You might find Robert Cialdini's book, "Influence: The Psychology of Persuasion" interesting as several of these techniques are performed in the PLOS article you reference. I wrote a parody of sitting adjacent to a sales rep (in a completely different field) employing these techniques on a customer. It's very creepy when combined with a CRM (customer relationship management) system like Act, SalesForce.com or Siebel. Yet this practice is common.
The difference is that if you walk into Best Buy determined to get a 12" television, you know ahead of time that they are going to try to sell you a bigger one. You're prepared and everything is right out in the open.

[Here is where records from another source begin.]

@[simp] theorem addFldSat_pw (f : Fld) (n : Nat) (d : Dev) : (addFldSat f n d).pw = d.pw := by simp [addFldSat]
@[simp] theorem addFldSat_sl (f : Fld) (n : Nat) (d : Dev) : (addFldSat f n d).sl = d.sl := by simp [addFldSat]
@[simp] theorem addFldSat_link (f : Fld) (n : Nat) (d : Dev) : (addFldSat f n d).link = d.link := by simp [addFldSat]
@[simp] theorem addFldSat_evt (f : Fld) (n : Nat) (d : Dev) : (addFldSat f n d).evt = d.evt := by simp [addFldSat]
@[simp] theorem addFldSat_fpa (f : Fld) (n : Nat) (d : Dev) : (addFldSat f n d).fpa = d.fpa := by simp [addFldSat]
@[simp] theorem addFldSat_en (f : Fld) (n : Nat) (d : Dev) : (addFldSat f n d).en = d.en := by simp [addFldSat]
@[simp] theorem addFldSat_cal (f : Fld) (n : Nat) (d : Dev) : (addFldSat f n d).cal = d.cal := by simp [addFldSat]
@[simp] theorem addFldSat_take (f : Fld) (n : Nat) (d : Dev) : (addFldSat f n d).take = d.take := by simp [addFldSat]
@[simp] theorem addFldSat_nvc (f : Fld) (n : Nat) (d : Dev) : (addFldSat f n d).nvc = d.nvc := by simp [addFldSat]
@[simp] theorem addFldSat_rings (f : Fld) (n : Nat) (d : Dev) : (addFldSat f n d).rings = d.rings := by simp [addFldSat]
@[simp] theorem addFldSat_cw (f : Fld) (n : Nat) (d : Dev) : (addFldSat f n d).cw = d.cw := by simp [addFldSat]
@[simp] theorem addFldSat_herd (f : Fld) (n : Nat) (d : Dev) : (addFldSat f n d).herd = d.herd := by simp [addFldSat]
@[simp] theorem addFldSat_xh (f : Fld) (n : Nat) (d : Dev) : (addFldSat f n d).xh = d.xh := by simp [addFldSat]
@[simp] theorem addFldSat_fl (f : Fld) (n : Nat) (d : Dev) : (addFldSat f n d).fl = d.fl := by simp [addFldSat]
@[simp] theorem addFldSat_emt (f : Fld) (n : Nat) (d : Dev) : (addFldSat f n d).emt = d.emt := by simp [addFldSat]
@[simp] theorem addFldSat_gaf (f : Fld) (n : Nat) (d : Dev) : (addFldSat f n d).gaf = d.gaf := by simp [addFldSat]
@[simp] theorem addFldSat_fsh (f : Fld) (n : Nat) (d : Dev) : (addFldSat f n d).fsh = d.fsh := by simp [addFldSat]
@[simp] theorem addFldSat_bus (f : Fld) (n : Nat) (d : Dev) : (addFldSat f n d).bus = d.bus := by simp [addFldSat]
@[simp] theorem addFldSat_mgp (f : Fld) (n : Nat) (d : Dev) : (addFldSat f n d).mgp = d.mgp := by simp [addFldSat]
@[simp] theorem addFldSat_waits (f : Fld) (n : Nat) (d : Dev) : (addFldSat f n d).waits = d.waits := by simp [addFldSat]
@[simp] theorem addFldSat_readData (f : Fld) (n : Nat) (d : Dev) : (addFldSat f n d).readData = d.readData := by simp [addFldSat]
@[simp] theorem addFldSat_out (f : Fld) (n : Nat) (d : Dev) : (addFldSat f n d).out = d.out := by simp [addFldSat]
@[simp] theorem addFldSat_free (f : Fld) (n : Nat) (d : Dev) : (addFldSat f n d).free = d.free := by simp [addFldSat]

@[simp] theorem emitOut_main (o : Out) (d : Dev) : (emitOut o d).main = d.main := rfl
@[simp] theorem emitOut_aux (o : Out) (d : Dev) : (emitOut o d).aux = d.aux := rfl
@[simp] theorem emitOut_pw (o : Out) (d : Dev) : (emitOut o d).pw = d.pw := rfl
@[simp] theorem emitOut_sl (o : Out) (d : Dev) : (emitOut o d).sl = d.sl := rfl
@[simp] theorem emitOut_link (o : Out) (d : Dev) : (emitOut o d).link = d.link := rfl
@[simp] theorem emitOut_evt (o : Out) (d : Dev) : (emitOut o d).evt = d.evt := rfl
@[simp] theorem emitOut_fpa (o : Out) (d : Dev) : (emitOut o d).fpa = d.fpa := rfl
@[simp] theorem emitOut_en (o : Out) (d : Dev) : (emitOut o d).en = d.en := rfl
@[simp] theorem emitOut_cal (o : Out) (d : Dev) : (emitOut o d).cal = d.cal := rfl
@[simp] theorem emitOut_take (o : Out) (d : Dev) : (emitOut o d).take = d.take := rfl
@[simp] theorem emitOut_nvc (o : Out) (d : Dev) : (emitOut o d).nvc = d.nvc := rfl
@[simp] theorem emitOut_rings (o : Out) (d : Dev) : (emitOut o d).rings = d.rings := rfl
@[simp] theorem emitOut_cw (o : Out) (d : Dev) : (emitOut o d).cw = d.cw := rfl
@[simp] theorem emitOut_herd (o : Out) (d : Dev) : (emitOut o d).herd = d.herd := rfl
@[simp] theorem emitOut_xh (o : Out) (d : Dev) : (emitOut o d).xh = d.xh := rfl
@[simp] theorem emitOut_fl (o : Out) (d : Dev) : (emitOut o d).fl = d.fl := rfl
@[simp] theorem emitOut_emt (o : Out) (d : Dev) : (emitOut o d).emt = d.emt := rfl
@[simp] theorem emitOut_gaf (o : Out) (d : Dev) : (emitOut o d).gaf = d.gaf := rfl
@[simp] theorem emitOut_fsh (o : Out) (d : Dev) : (emitOut o d).fsh = d.fsh := rfl
@[simp] theorem emitOut_bus (o : Out) (d : Dev) : (emitOut o d).bus = d.bus := rfl
@[simp] theorem emitOut_mgp (o : Out) (d : Dev) : (emitOut o d).mgp = d.mgp := rfl
@[simp] theorem emitOut_waits (o : Out) (d : Dev) : (emitOut o d).waits = d.waits := rfl
@[simp] theorem emitOut_readData (o : Out) (d : Dev) : (emitOut o d).readData = d.readData := rfl
@[simp] theorem emitOut_free (o : Out) (d : Dev) : (emitOut o d).free = d.free := rfl

@[simp] theorem freeTaken_main (d : Dev) : (freeTaken d).main = d.main := rfl
@[simp] theorem freeTaken_aux (d : Dev) : (freeTaken d).aux = d.aux := rfl
@[simp] theorem freeTaken_pw (d : Dev) : (freeTaken d).pw = d.pw := rfl
@[simp] theorem freeTaken_sl (d : Dev) : (freeTaken d).sl = d.sl := rfl
@[simp] theorem freeTaken_link (d : Dev) : (freeTaken d).link = d.link := rfl
@[simp] theorem freeTaken_evt (d : Dev) : (freeTaken d).evt = d.evt := rfl
@[simp] theorem freeTaken_fpa (d : Dev) : (freeTaken d).fpa = d.fpa := rfl
@[simp] theorem freeTaken_en (d : Dev) : (freeTaken d).en = d.en := rfl
@[simp] theorem freeTaken_cal (d : Dev) : (freeTaken d).cal = d.cal := rfl
@[simp] theorem freeTaken_take (d : Dev) : (freeTaken d).take = d.take := rfl
@[simp] theorem freeTaken_nvc (d : Dev) : (freeTaken d).nvc = d.nvc := rfl
@[simp] theorem freeTaken_rings (d : Dev) : (freeTaken d).rings = d.rings := rfl
@[simp] theorem freeTaken_cw (d : Dev) : (freeTaken d).cw = d.cw := rfl
@[simp] theorem freeTaken_herd (d : Dev) : (freeTaken d).herd = d.herd := rfl
@[simp] theorem freeTaken_xh (d : Dev) : (freeTaken d).xh = d.xh := rfl
@[simp] theorem freeTaken_fl (d : Dev) : (freeTaken d).fl = d.fl := rfl
@[simp] theorem freeTaken_emt (d : Dev) : (freeTaken d).emt = d.emt := rfl
@[simp] theorem freeTaken_gaf (d : Dev) : (freeTaken d).gaf = d.gaf := rfl
@[simp] theorem freeTaken_fsh (d : Dev) : (freeTaken d).fsh = d.fsh := rfl
@[simp] theorem freeTaken_bus (d : Dev) : (freeTaken d).bus = d.bus := rfl
@[simp] theorem freeTaken_mgp (d : Dev) : (freeTaken d).mgp = d.mgp := rfl
@[simp] theorem freeTaken_waits (d : Dev) : (freeTaken d).waits = d.waits := rfl
@[simp] theorem freeTaken_readData (d : Dev) : (freeTaken d).readData = d.readData := rfl
@[simp] theorem freeTaken_out (d : Dev) : (freeTaken d).out = d.out := rfl

@[simp] theorem advance_main (n : Nat) (d : Dev) : (advance n d).main = d.main := rfl
@[simp] theorem advance_aux (n : Nat) (d : Dev) : (advance n d).aux = d.aux := rfl
@[simp] theorem advance_pw (n : Nat) (d : Dev) : (advance n d).pw = d.pw := rfl
@[simp] theorem advance_link (n : Nat) (d : Dev) : (advance n d).link = d.link := rfl
@[simp] theorem advance_evt (n : Nat) (d : Dev) : (advance n d).evt = d.evt := rfl
@[simp] theorem advance_fpa (n : Nat) (d : Dev) : (advance n d).fpa = d.fpa := rfl
@[simp] theorem advance_en (n : Nat) (d : Dev) : (advance n d).en = d.en := rfl
@[simp] theorem advance_cal (n : Nat) (d : Dev) : (advance n d).cal = d.cal := rfl
@[simp] theorem advance_take (n : Nat) (d : Dev) : (advance n d).take = d.take := rfl
@[simp] theorem advance_nvc (n : Nat) (d : Dev) : (advance n d).nvc = d.nvc := rfl
@[simp] theorem advance_rings (n : Nat) (d : Dev) : (advance n d).rings = d.rings := rfl
@[simp] theorem advance_cw (n : Nat) (d : Dev) : (advance n d).cw = d.cw := rfl
@[simp] theorem advance_herd (n : Nat) (d : Dev) : (advance n d).herd = d.herd := rfl
@[simp] theorem advance_xh (n : Nat) (d : Dev) : (advance n d).xh = d.xh := rfl
@[simp] theorem advance_fl (n : Nat) (d : Dev) : (advance n d).fl = d.fl := rfl
@[simp] theorem advance_emt (n : Nat) (d : Dev) : (advance n d).emt = d.emt := rfl
@[simp] theorem advance_gaf (n : Nat) (d : Dev) : (advance n d).gaf = d.gaf := rfl
@[simp] theorem advance_fsh (n : Nat) (d : Dev) : (advance n d).fsh = d.fsh := rfl
@[simp] theorem advance_bus (n : Nat) (d : Dev) : (advance n d).bus = d.bus := rfl
@[simp] theorem advance_mgp (n : Nat) (d : Dev) : (advance n d).mgp = d.mgp := rfl
@[simp] theorem advance_waits (n : Nat) (d : Dev) : (advance n d).waits = d.waits := rfl
@[simp] theorem advance_readData (n : Nat) (d : Dev) : (advance n d).readData = d.readData := rfl
@[simp] theorem advance_out (n : Nat) (d : Dev) : (advance n d).out = d.out := rfl
@[simp] theorem advance_free (n : Nat) (d : Dev) : (advance n d).free = d.free := rfl

@[simp] theorem modNvc_main (f : NvsCtl → NvsCtl) (d : Dev) : (modNvc f d).main = d.main := rfl
@[simp] theorem modNvc_aux (f : NvsCtl → NvsCtl) (d : Dev) : (modNvc f d).aux = d.aux := rfl
@[simp] theorem modNvc_pw (f : NvsCtl → NvsCtl) (d : Dev) : (modNvc f d).pw = d.pw := rfl
@[simp] theorem modNvc_sl (f : NvsCtl → NvsCtl) (d : Dev) : (modNvc f d).sl = d.sl := rfl
@[simp] theorem modNvc_link (f : NvsCtl → NvsCtl) (d : Dev) : (modNvc f d).link = d.link := rfl
@[simp] theorem modNvc_evt (f : NvsCtl → NvsCtl) (d : Dev) : (modNvc f d).evt = d.evt := rfl
@[simp] theorem modNvc_fpa (f : NvsCtl → NvsCtl) (d : Dev) : (modNvc f d).fpa = d.fpa := rfl
@[simp] theorem modNvc_en (f : NvsCtl → NvsCtl) (d : Dev) : (modNvc f d).en = d.en := rfl
@[simp] theorem modNvc_cal (f : NvsCtl → NvsCtl) (d : Dev) : (modNvc f d).cal = d.cal := rfl
@[simp] theorem modNvc_take (f : NvsCtl → NvsCtl) (d : Dev) : (modNvc f d).take = d.take := rfl
@[simp] theorem modNvc_rings (f : NvsCtl → NvsCtl) (d : Dev) : (modNvc f d).rings = d.rings := rfl
@[simp] theorem modNvc_cw (f : NvsCtl → NvsCtl) (d : Dev) : (modNvc f d).cw = d.cw := rfl
@[simp] theorem modNvc_herd (f : NvsCtl → NvsCtl) (d : Dev) : (modNvc f d).herd = d.herd := rfl
@[simp] theorem modNvc_xh (f : NvsCtl → NvsCtl) (d : Dev) : (modNvc f d).xh = d.xh := rfl
@[simp] theorem modNvc_fl (f : NvsCtl → NvsCtl) (d : Dev) : (modNvc f d).fl = d.fl := rfl
@[simp] theorem modNvc_emt (f : NvsCtl → NvsCtl) (d : Dev) : (modNvc f d).emt = d.emt := rfl
@[simp] theorem modNvc_gaf (f : NvsCtl → NvsCtl) (d : Dev) : (modNvc f d).gaf = d.gaf := rfl
@[simp] theorem modNvc_fsh (f : NvsCtl → NvsCtl) (d : Dev) : (modNvc f d).fsh = d.fsh := rfl
@[simp] theorem modNvc_bus (f : NvsCtl → NvsCtl) (d : Dev) : (modNvc f d).bus = d.bus := rfl
@[simp] theorem modNvc_mgp (f : NvsCtl → NvsCtl) (d : Dev) : (modNvc f d).mgp = d.mgp := rfl
@[simp] theorem modNvc_waits (f : NvsCtl → NvsCtl) (d : Dev) : (modNvc f d).waits = d.waits := rfl
@[simp] theorem modNvc_readData (f : NvsCtl → NvsCtl) (d : Dev) : (modNvc f d).readData = d.readData := rfl
@[simp] theorem modNvc_out (f : NvsCtl → NvsCtl) (d : Dev) : (modNvc f d).out = d.out := rfl
@[simp] theorem modNvc_free (f : NvsCtl → NvsCtl) (d : Dev) : (modNvc f d).free = d.free := rfl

the other thing is this: in the article, the authors point out that doctors generally think they can outsmart the drug reps. That may be true in general, but what they don't realize is that the drug reps have entire teams of people who spend their entire careers figuring out how to manipulate doctors, while doctors only spend a few minutes on the problem of how to resist the influences. It is inherently asymmetrical.
The salesmen at Best Buy and Honda also don't (directly) influence the health of their customers.
To me this is more akin to (although more serious than) a representative from a large food manufacturer lobbying grocery stores to replace an item on the shelf. There is a chance that the replacement item is superior, but there's also a chance that it's not. Either way, making the change is going to effect a large number of people, and therefore should only be done without coercion.
followed by
So, the doctors also know there's going to be an attempt at an upsell.
And Best Buy doesn't pour millions into marketing and psychology, then filter that into training for their reps?
Don't get me wrong: I find it more than a bit appalling, too. But it's like I said initially: The drug reps have just taken it to the next level.